Somehow the week still passes too fast.

After the night we have tea, Aster and I don't talk much. I don't know what to say, and he spends most of his time in an empty room he's claimed as his. The few times I try to coax him downstairs, he doesn't even bother opening his door, simply telling me he's busy. When he does make an appearance, he's drawn, face a silent storm. It's like he shut off.

I wish I could open his brain and find all the heavy secrets weighing him down. If I could, I'd give them wings and watch them fly away. His wide, easy smile would replace his pensive brood, and everything would be okay again, easy as that.

But it doesn't matter. He leaves in the morning.

The sun falls tonight like the blade of a guillotine. I watch from the upstairs window, hands pressed against the frame, as the sky flashes blood red and then cuts away, dead and fixed in its finality. The stars appear one by one, hopeless rebels against the ever-expanding darkness. They'll fade and disappear from the heavens one day, and they know it. Still, they wave their shining banners, hoping they can overcome their fate, hoping it's not so, that they can avoid the inevitable. But endings come for everything.

Even stars.

He's in his room right now. I drew the evening watch today, but after dinner, I didn't hear the door shut or his feet creak up the stairs; I never do. All the same, I know he's in his room. He never stays up very late anymore.

I'm sure he probably wants to get good rest, even though, as far as I understand, his journey won't tax him any tomorrow. I imagine he'll have a full day ahead of him, though, attending to whatever it is his country needs him so badly for.

Idyne comes to relieve me, and I close the door behind, wandering down the hall.

I shouldn't bother him. I certainly shouldn't knock on his door and risk waking him up. Besides, what would I say? I've had countless opportunities for meaningful conversation and allowed them all to flit away, too scared to reach out and grab one. Tonight won't be any different.

Tomorrow, he leaves and walks into a war zone. The last war in the High Valleys was centuries and centuries ago, back when our people were all topsiders. All I can imagine of war is storybook depictions. Skies know what's waiting for him.

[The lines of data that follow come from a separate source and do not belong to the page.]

theorem encWR_a (op : Nat) (f : WRFields) : (encWR op f).extractLsb' 20 6 = f.a :=
  (extract_above 6 18 _ _).trans <| (extract_above 6 17 _ _).trans <| (extract_above 6 15 _ _).trans <|
  (extract_above 6 12 _ _).trans <| (extract_above 6 6 _ _).trans <| (extract_above 6 0 _ _).trans <| extract_low _ _

theorem encWR_b (op : Nat) (f : WRFields) : (encWR op f).extractLsb' 26 6 = f.b :=
  (extract_above 6 24 _ _).trans <| (extract_above 6 23 _ _).trans <| (extract_above 6 21 _ _).trans <|
  (extract_above 6 18 _ _).trans <| (extract_above 6 12 _ _).trans <| (extract_above 6 6 _ _).trans <|
  (extract_above 6 0 _ _).trans <| extract_foot _

theorem encWI_e (op : Nat) (f : WIFields) : (encWI op f).extractLsb' 2 1 = f.e :=
  (extract_above 1 0 _ _).trans <| extract_low _ _

theorem encWI_d5 (op : Nat) (f : WIFields) : (encWI op f).extractLsb' 3 5 = f.d5 :=
  (extract_above 5 1 _ _).trans <| (extract_above 5 0 _ _).trans <| extract_low _ _

theorem encWI_op (op : Nat) (f : WIFields) : (encWI op f).extractLsb' 8 6 = BitVec.ofNat 6 op :=
  (extract_above 6 6 _ _).trans <| (extract_above 6 5 _ _).trans <| (extract_above 6 0 _ _).trans <| extract_low _ _

theorem encWI_imm (op : Nat) (f : WIFields) : (encWI op f).extractLsb' 14 18 = f.imm :=
  (extract_above 18 12 _ _).trans <| (extract_above 18 11 _ _).trans <| (extract_above 18 6 _ _).trans <|
  (extract_above 18 0 _ _).trans <| extract_foot _

theorem encL_e (op : Nat) (f : LFields) : (encL op f).extractLsb' 2 1 = f.e :=
  (extract_above 1 0 _ _).trans <| extract_low _ _

theorem encL_s4 (op : Nat) (f : LFields) : (encL op f).extractLsb' 3 4 = f.s4 :=
  (extract_above 4 1 _ _).trans <| (extract_above 4 0 _ _).trans <| extract_low _ _

theorem encL_u (op : Nat) (f : LFields) : (encL op f).extractLsb' 7 1 = f.u :=
  (extract_above 1 5 _ _).trans <| (extract_above 1 4 _ _).trans <| (extract_above 1 0 _ _).trans <| extract_low _ _

theorem encL_y (op : Nat) (f : LFields) : (encL op f).extractLsb' 8 1 = f.y :=
  (extract_above 1 6 _ _).trans <| (extract_above 1 5 _ _).trans <| (extract_above 1 1 _ _).trans <|
  (extract_above 1 0 _ _).trans <| extract_low _ _

theorem encL_g6 (op : Nat) (f : LFields) : (encL op f).extractLsb' 9 6 = f.g6 :=
  (extract_above 6 7 _ _).trans <| (extract_above 6 6 _ _).trans <| (extract_above 6 2 _ _).trans <|
  (extract_above 6 1 _ _).trans <| (extract_above 6 0 _ _).trans <| extract_low _ _

theorem encL_gn (op : Nat) (f : LFields) : (encL op f).extractLsb' 15 1 = f.gn :=
  (extract_above 1 13 _ _).trans <| (extract_above 1 12 _ _).trans <| (extract_above 1 8 _ _).trans <|
  (extract_above 1 7 _ _).trans <| (extract_above 1 6 _ _).trans <| (extract_above 1 0 _ _).trans <| extract_low _ _

theorem encL_op (op : Nat) (f : LFields) : (encL op f).extractLsb' 16 9 = BitVec.ofNat 9 op :=
  (extract_above 9 14 _ _).trans <| (extract_above 9 13 _ _).trans <| (extract_above 9 9 _ _).trans <|
  (extract_above 9 8 _ _).trans <| (extract_above 9 7 _ _).trans <| (extract_above 9 1 _ _).trans <|
  (extract_above 9 0 _ _).trans <| extract_low _ _

theorem encL_d (op : Nat) (f : LFields) : (encL op f).extractLsb' 25 8 = f.d :=
  (extract_above 8 23 _ _).trans <| (extract_above 8 22 _ _).trans <| (extract_above 8 18 _ _).trans <|
  (extract_above 8 17 _ _).trans <| (extract_above 8 16 _ _).trans <| (extract_above 8 10 _ _).trans <|
  (extract_above 8 9 _ _).trans <| (extract_above 8 0 _ _).trans <| extract_low _ _

theorem encL_a (op : Nat) (f : LFields) : (encL op f).extractLsb' 33 8 = f.a :=
  (extract_above 8 31 _ _).trans <| (extract_above 8 30 _ _).trans <| (extract_above 8 26 _ _).trans <|
  (extract_above 8 25 _ _).trans <| (extract_above 8 24 _ _).trans <| (extract_above 8 18 _ _).trans <|
  (extract_above 8 17 _ _).trans <| (extract_above 8 8 _ _).trans <| (extract_above 8 0 _ _).trans <| extract_low _ _

theorem encL_b (op : Nat) (f : LFields) : (encL op f).extractLsb' 41 8 = f.b :=
  (extract_above 8 39 _ _).trans <| (extract_above 8 38 _ _).trans <| (extract_above 8 34 _ _).trans <|
  (extract_above 8 33 _ _).trans <| (extract_above 8 32 _ _).trans <| (extract_above 8 26 _ _).trans <|
  (extract_above 8 25 _ _).trans <| (extract_above 8 16 _ _).trans <| (extract_above 8 8 _ _).trans <|
  (extract_above 8 0 _ _).trans <| extract_low _ _

theorem encL_c (op : Nat) (f : LFields) : (encL op f).extractLsb' 49 8 = f.c :=
  (extract_above 8 47 _ _).trans <| (extract_above 8 46 _ _).trans <| (extract_above 8 42 _ _).trans <|
  (extract_above 8 41 _ _).trans <| (extract_above 8 40 _ _).trans <| (extract_above 8 34 _ _).trans <|
  (extract_above 8 33 _ _).trans <| (extract_above 8 24 _ _).trans <| (extract_above 8 16 _ _).trans <|
  (extract_above 8 8 _ _).trans <| (extract_above 8 0 _ _).trans <| extract_low _ _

My fingers rub the shield charm of my necklace. Will he get hurt? Do princes in Morineaux lead their people to the battlefield? Perhaps, there's not a battlefield, though. That word he used—siege—I looked it up. It's different than the scene my mind conjures up of warriors fighting in sweeping valleys, two sides charging toward each other. Either way, there will be fighting, and he could be in the midst of it.